▸ **WHAT TO WORK ON**: Output only the lines below from the one containing "RoundTrip.rsvChOff18 d n hi" to the one containing "RoundTrip.rsvMisalignedB0 d m", exactly as written, both ends kept.
□ □ □ □ □
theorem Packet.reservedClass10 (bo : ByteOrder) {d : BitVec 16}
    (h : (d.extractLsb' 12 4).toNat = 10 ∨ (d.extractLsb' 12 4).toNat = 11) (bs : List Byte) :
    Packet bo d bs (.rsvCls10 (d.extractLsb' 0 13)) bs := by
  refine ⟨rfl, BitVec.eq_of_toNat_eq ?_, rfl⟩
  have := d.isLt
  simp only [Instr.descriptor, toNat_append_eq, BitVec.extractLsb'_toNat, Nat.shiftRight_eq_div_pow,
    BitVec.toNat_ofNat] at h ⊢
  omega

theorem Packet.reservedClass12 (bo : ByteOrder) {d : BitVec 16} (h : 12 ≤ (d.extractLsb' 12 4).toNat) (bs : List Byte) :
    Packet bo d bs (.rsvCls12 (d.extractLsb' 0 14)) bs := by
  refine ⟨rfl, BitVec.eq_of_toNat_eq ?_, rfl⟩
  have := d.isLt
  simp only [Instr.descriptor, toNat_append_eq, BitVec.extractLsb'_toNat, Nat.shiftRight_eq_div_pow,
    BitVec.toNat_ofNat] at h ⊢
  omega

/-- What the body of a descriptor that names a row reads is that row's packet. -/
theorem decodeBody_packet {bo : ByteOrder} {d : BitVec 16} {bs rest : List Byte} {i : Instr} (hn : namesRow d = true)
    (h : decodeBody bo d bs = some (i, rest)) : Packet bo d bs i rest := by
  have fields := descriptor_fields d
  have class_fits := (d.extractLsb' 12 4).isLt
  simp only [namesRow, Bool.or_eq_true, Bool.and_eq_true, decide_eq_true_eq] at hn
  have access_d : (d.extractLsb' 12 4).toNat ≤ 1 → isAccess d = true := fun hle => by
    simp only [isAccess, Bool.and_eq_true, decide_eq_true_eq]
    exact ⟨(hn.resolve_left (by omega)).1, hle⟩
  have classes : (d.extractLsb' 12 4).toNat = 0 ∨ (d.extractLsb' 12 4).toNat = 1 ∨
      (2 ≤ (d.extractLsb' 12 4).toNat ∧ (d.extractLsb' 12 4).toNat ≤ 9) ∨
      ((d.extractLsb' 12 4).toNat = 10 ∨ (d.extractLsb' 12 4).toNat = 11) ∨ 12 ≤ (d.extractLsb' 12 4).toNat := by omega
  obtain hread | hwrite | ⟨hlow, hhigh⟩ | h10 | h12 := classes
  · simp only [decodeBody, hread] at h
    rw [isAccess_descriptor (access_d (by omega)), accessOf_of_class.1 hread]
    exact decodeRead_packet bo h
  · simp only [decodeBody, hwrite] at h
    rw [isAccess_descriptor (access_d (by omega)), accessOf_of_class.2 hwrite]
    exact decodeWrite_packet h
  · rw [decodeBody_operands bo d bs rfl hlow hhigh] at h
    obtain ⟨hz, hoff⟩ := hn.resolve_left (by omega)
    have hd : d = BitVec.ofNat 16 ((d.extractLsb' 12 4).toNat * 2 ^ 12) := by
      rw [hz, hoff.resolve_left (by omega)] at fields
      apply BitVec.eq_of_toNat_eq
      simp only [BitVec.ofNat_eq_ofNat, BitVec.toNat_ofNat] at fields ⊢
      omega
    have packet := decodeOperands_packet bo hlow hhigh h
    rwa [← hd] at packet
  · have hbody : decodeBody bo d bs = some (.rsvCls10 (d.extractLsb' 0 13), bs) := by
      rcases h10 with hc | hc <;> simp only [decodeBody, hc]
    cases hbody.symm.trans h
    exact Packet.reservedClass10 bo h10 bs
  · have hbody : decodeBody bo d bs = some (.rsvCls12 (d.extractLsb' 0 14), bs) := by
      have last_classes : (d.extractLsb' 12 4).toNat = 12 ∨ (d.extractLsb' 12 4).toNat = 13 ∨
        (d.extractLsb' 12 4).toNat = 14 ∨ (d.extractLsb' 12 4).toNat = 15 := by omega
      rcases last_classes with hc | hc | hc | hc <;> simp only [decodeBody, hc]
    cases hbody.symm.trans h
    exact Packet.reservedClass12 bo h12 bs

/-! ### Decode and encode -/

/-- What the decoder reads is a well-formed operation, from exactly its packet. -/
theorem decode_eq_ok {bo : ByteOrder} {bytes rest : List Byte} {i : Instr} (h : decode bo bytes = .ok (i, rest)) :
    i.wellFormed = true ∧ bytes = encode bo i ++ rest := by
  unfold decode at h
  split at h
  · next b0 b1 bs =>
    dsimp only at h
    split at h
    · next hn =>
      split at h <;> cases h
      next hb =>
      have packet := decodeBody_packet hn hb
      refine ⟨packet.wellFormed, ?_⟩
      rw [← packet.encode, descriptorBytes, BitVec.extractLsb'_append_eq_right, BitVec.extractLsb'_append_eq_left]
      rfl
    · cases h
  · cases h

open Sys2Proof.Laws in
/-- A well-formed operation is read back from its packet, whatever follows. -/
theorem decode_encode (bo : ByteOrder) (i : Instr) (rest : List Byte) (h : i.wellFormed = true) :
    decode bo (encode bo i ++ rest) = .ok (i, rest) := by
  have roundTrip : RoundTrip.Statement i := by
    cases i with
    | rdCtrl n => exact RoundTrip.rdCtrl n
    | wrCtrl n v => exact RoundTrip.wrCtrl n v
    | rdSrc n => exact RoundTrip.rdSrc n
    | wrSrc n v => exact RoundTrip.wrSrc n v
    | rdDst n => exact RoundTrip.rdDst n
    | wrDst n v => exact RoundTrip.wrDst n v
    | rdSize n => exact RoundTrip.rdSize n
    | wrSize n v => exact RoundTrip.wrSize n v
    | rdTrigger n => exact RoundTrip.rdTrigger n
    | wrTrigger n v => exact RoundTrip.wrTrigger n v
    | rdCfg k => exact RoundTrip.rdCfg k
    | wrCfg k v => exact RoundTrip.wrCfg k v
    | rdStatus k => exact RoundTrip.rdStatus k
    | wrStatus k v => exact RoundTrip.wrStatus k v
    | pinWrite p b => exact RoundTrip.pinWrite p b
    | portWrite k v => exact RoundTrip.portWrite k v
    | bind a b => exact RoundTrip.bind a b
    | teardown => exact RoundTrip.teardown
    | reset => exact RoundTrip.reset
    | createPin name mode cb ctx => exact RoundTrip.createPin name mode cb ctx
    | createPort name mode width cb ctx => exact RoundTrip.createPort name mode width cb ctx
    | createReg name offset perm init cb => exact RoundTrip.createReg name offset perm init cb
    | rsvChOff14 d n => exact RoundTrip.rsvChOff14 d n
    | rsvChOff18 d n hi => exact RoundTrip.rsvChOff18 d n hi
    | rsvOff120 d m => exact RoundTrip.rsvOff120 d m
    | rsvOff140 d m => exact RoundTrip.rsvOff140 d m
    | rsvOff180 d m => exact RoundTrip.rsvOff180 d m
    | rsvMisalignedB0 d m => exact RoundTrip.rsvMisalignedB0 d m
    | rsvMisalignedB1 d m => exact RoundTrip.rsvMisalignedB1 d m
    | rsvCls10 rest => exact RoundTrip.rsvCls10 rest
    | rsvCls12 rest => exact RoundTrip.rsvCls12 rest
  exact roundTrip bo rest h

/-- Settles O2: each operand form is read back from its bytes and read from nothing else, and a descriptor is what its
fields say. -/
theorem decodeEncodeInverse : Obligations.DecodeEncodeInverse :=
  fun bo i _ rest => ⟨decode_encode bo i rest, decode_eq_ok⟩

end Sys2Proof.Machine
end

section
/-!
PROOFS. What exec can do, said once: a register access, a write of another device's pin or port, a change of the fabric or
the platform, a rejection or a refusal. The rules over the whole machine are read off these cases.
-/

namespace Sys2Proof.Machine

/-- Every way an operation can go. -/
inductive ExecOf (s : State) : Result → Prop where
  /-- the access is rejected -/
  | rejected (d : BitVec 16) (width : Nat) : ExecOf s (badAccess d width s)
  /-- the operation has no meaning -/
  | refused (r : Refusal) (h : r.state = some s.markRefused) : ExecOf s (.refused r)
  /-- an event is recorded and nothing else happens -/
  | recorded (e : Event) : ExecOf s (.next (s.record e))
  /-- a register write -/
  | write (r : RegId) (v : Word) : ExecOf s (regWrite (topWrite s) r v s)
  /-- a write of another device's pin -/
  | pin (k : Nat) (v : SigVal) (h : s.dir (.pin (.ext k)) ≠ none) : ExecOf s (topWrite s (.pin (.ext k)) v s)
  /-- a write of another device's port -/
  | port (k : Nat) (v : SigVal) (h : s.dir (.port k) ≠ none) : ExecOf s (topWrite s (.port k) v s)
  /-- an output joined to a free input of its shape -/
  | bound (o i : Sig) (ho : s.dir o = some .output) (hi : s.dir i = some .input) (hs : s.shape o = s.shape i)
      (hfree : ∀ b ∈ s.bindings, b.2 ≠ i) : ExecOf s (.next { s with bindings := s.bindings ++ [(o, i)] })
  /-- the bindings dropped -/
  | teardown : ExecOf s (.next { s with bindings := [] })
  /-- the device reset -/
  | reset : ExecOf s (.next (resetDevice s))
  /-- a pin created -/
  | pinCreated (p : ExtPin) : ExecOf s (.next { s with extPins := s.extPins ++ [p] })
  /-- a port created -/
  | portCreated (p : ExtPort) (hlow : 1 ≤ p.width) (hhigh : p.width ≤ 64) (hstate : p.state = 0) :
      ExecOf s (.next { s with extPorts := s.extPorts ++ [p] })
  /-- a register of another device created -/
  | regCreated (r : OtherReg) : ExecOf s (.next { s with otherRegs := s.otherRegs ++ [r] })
□ □ □ □ □
▸ **RESPONSE TO THIS TASK**:
    | rsvChOff18 d n hi => exact RoundTrip.rsvChOff18 d n hi
    | rsvOff120 d m => exact RoundTrip.rsvOff120 d m
    | rsvOff140 d m => exact RoundTrip.rsvOff140 d m
    | rsvOff180 d m => exact RoundTrip.rsvOff180 d m
    | rsvMisalignedB0 d m => exact RoundTrip.rsvMisalignedB0 d m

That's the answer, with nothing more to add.